# ENTRIES SHOWN

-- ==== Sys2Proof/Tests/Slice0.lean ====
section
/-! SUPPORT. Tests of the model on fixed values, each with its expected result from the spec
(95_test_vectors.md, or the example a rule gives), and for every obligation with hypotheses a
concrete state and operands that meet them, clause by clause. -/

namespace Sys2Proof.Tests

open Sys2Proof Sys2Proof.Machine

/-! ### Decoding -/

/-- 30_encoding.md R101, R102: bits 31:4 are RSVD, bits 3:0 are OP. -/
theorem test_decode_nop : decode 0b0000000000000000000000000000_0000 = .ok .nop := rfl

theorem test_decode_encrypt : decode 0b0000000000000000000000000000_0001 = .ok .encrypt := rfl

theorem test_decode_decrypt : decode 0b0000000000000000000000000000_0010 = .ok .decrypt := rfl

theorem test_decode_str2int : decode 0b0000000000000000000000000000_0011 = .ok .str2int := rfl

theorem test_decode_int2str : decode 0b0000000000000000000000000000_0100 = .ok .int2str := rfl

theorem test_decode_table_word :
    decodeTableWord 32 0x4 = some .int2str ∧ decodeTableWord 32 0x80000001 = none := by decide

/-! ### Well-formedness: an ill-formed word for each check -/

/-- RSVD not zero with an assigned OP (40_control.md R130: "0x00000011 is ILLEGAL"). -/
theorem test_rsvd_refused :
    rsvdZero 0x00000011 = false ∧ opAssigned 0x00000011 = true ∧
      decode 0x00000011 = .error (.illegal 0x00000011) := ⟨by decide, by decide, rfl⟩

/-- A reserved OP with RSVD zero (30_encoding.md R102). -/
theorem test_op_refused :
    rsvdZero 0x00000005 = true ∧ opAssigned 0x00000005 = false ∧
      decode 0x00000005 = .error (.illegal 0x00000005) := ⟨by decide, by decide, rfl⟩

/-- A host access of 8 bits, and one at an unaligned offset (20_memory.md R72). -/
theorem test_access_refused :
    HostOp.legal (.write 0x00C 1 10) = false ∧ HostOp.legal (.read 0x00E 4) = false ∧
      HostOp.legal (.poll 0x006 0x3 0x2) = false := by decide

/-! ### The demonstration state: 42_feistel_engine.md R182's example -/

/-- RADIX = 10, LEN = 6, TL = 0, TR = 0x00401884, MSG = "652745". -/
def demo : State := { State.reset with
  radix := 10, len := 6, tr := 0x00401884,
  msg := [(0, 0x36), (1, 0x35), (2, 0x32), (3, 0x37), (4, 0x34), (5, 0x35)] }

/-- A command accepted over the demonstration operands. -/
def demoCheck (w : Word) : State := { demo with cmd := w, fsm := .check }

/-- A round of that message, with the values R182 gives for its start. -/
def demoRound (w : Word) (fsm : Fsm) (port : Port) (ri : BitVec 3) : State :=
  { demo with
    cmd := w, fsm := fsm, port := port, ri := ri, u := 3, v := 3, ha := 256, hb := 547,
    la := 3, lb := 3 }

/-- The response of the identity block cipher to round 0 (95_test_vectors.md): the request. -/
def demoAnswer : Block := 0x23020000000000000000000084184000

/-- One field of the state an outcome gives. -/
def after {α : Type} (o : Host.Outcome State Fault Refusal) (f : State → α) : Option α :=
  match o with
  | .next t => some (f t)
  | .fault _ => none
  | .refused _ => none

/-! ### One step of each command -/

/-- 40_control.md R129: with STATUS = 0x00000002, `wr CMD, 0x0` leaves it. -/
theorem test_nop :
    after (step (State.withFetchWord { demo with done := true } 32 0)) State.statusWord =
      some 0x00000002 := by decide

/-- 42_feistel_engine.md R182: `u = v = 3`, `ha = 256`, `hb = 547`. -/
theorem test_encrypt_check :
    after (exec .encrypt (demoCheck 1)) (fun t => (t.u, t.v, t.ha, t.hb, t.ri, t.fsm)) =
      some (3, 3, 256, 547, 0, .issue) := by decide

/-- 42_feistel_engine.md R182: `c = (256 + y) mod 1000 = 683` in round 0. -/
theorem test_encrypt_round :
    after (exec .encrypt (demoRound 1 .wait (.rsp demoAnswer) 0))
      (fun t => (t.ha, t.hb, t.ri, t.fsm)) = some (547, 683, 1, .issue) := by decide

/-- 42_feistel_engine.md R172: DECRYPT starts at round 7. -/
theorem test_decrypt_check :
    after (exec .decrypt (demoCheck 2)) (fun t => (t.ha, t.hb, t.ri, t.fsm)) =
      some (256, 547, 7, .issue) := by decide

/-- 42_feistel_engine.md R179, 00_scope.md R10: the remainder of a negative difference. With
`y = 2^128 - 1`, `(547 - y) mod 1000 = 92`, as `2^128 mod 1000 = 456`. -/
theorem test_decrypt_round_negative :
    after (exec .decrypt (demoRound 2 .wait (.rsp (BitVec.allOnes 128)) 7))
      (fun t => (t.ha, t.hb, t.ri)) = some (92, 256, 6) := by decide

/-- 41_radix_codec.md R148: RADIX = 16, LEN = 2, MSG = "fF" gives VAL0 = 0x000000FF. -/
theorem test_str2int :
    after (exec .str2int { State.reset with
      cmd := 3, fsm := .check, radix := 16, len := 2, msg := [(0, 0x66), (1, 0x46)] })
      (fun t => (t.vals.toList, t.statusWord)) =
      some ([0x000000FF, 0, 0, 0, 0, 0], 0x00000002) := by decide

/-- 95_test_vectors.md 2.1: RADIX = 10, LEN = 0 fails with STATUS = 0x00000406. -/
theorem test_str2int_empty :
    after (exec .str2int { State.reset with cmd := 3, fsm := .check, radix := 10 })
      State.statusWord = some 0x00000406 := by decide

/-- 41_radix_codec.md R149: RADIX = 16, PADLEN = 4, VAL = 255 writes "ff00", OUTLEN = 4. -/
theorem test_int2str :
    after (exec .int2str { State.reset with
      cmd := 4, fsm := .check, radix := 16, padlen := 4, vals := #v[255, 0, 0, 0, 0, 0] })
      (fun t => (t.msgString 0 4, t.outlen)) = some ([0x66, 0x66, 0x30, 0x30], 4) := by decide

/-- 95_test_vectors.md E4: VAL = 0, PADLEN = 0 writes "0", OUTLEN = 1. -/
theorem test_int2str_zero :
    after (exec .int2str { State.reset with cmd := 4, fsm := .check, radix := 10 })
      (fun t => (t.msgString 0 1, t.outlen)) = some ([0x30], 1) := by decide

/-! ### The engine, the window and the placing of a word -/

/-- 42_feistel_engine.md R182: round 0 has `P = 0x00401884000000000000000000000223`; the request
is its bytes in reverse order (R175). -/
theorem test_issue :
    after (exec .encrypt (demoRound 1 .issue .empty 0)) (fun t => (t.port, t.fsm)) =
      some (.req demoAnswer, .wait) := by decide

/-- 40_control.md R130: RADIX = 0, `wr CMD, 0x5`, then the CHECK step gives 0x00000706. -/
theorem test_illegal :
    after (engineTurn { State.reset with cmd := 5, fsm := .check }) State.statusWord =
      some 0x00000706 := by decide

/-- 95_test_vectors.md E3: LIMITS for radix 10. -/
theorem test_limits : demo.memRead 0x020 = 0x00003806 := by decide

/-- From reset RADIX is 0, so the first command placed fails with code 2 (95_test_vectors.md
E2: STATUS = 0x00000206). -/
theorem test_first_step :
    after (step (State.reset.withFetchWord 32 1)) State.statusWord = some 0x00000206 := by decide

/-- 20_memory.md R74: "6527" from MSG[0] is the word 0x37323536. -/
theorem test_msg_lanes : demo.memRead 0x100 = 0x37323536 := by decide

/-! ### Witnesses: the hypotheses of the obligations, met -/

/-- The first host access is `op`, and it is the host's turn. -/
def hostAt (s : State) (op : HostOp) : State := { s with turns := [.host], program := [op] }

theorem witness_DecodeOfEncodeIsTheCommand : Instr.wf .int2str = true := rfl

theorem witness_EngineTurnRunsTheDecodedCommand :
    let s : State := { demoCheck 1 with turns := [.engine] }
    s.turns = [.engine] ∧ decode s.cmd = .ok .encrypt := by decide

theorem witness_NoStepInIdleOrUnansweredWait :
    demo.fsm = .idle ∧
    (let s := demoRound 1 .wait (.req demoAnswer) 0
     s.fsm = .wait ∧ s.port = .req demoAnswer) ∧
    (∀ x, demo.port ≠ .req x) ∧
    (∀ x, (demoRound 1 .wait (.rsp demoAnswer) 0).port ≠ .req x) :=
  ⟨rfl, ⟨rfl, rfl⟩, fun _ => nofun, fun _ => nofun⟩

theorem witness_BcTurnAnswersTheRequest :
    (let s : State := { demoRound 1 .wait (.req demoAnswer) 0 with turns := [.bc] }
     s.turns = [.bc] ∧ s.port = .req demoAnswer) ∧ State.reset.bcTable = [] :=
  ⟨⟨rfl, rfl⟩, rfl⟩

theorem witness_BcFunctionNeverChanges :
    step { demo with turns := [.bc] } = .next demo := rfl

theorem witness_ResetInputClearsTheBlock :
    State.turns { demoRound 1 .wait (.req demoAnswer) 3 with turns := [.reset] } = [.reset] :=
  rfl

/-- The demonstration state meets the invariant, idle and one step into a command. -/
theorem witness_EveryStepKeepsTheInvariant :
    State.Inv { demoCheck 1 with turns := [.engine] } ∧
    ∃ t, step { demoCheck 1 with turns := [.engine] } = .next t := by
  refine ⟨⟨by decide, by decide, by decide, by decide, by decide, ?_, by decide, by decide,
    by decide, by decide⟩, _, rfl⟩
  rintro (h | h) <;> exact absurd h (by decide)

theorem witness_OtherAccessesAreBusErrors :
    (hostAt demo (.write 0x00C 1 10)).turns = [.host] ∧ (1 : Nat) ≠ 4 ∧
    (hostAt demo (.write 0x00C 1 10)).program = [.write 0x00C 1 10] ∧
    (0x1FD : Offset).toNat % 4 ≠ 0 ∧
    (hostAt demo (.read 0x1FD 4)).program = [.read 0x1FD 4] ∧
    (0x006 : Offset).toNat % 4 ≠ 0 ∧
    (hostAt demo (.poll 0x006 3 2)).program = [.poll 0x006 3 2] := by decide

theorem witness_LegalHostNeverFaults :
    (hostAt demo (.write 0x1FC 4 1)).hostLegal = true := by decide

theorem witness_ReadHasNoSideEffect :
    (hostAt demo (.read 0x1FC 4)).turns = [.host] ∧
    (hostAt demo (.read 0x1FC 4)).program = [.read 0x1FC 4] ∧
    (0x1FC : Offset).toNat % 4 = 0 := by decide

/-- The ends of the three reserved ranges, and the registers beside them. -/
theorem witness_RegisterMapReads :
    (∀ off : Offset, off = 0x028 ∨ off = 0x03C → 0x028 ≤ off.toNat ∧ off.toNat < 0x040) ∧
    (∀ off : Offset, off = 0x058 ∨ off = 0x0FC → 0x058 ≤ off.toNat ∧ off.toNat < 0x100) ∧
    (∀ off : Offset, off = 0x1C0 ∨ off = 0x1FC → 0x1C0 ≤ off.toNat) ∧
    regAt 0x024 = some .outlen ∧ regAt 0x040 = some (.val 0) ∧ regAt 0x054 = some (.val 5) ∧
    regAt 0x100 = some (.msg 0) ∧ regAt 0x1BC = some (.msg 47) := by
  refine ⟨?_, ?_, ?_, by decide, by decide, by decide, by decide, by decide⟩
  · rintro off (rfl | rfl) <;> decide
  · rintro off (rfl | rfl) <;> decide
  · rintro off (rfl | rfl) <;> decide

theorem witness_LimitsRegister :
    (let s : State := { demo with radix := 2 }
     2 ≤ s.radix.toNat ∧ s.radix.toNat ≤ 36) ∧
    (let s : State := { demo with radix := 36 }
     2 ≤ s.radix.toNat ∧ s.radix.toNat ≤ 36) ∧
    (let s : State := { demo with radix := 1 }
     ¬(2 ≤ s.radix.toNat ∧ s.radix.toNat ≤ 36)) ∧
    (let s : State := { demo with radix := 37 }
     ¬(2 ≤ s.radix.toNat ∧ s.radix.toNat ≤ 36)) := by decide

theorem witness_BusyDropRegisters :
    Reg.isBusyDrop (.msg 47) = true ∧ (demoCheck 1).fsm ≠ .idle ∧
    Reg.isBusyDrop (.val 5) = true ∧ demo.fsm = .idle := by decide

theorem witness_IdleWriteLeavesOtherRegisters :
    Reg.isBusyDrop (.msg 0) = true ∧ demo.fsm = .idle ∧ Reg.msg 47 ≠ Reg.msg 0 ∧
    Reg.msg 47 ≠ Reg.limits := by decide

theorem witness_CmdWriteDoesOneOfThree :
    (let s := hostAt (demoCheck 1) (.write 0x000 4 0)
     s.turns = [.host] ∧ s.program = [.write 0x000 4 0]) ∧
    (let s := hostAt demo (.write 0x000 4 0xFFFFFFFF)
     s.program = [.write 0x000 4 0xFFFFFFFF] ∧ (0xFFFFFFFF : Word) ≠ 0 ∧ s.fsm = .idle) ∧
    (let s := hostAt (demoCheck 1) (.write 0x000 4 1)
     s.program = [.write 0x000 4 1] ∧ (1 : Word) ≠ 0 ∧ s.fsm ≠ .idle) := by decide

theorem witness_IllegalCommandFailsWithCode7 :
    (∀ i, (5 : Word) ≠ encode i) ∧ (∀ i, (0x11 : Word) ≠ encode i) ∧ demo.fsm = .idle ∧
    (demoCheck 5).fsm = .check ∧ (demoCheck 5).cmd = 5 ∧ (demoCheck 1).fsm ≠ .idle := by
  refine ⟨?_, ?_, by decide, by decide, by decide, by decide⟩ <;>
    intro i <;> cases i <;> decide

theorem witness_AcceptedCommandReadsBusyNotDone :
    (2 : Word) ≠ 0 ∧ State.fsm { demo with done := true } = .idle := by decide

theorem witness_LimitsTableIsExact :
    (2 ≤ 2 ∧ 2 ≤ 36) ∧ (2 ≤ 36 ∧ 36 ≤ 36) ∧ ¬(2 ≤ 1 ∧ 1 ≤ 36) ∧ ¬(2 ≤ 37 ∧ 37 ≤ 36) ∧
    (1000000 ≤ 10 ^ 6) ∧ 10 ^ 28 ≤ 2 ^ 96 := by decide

# WORK INSTRUCTIONS
In the listing above, find every line with the word "vals" and copy it out.

# WRITTEN SOLUTION
      (fun t => (t.vals.toList, t.statusWord)) =
      cmd := 4, fsm := .check, radix := 16, padlen := 4, vals := #v[255, 0, 0, 0, 0, 0] })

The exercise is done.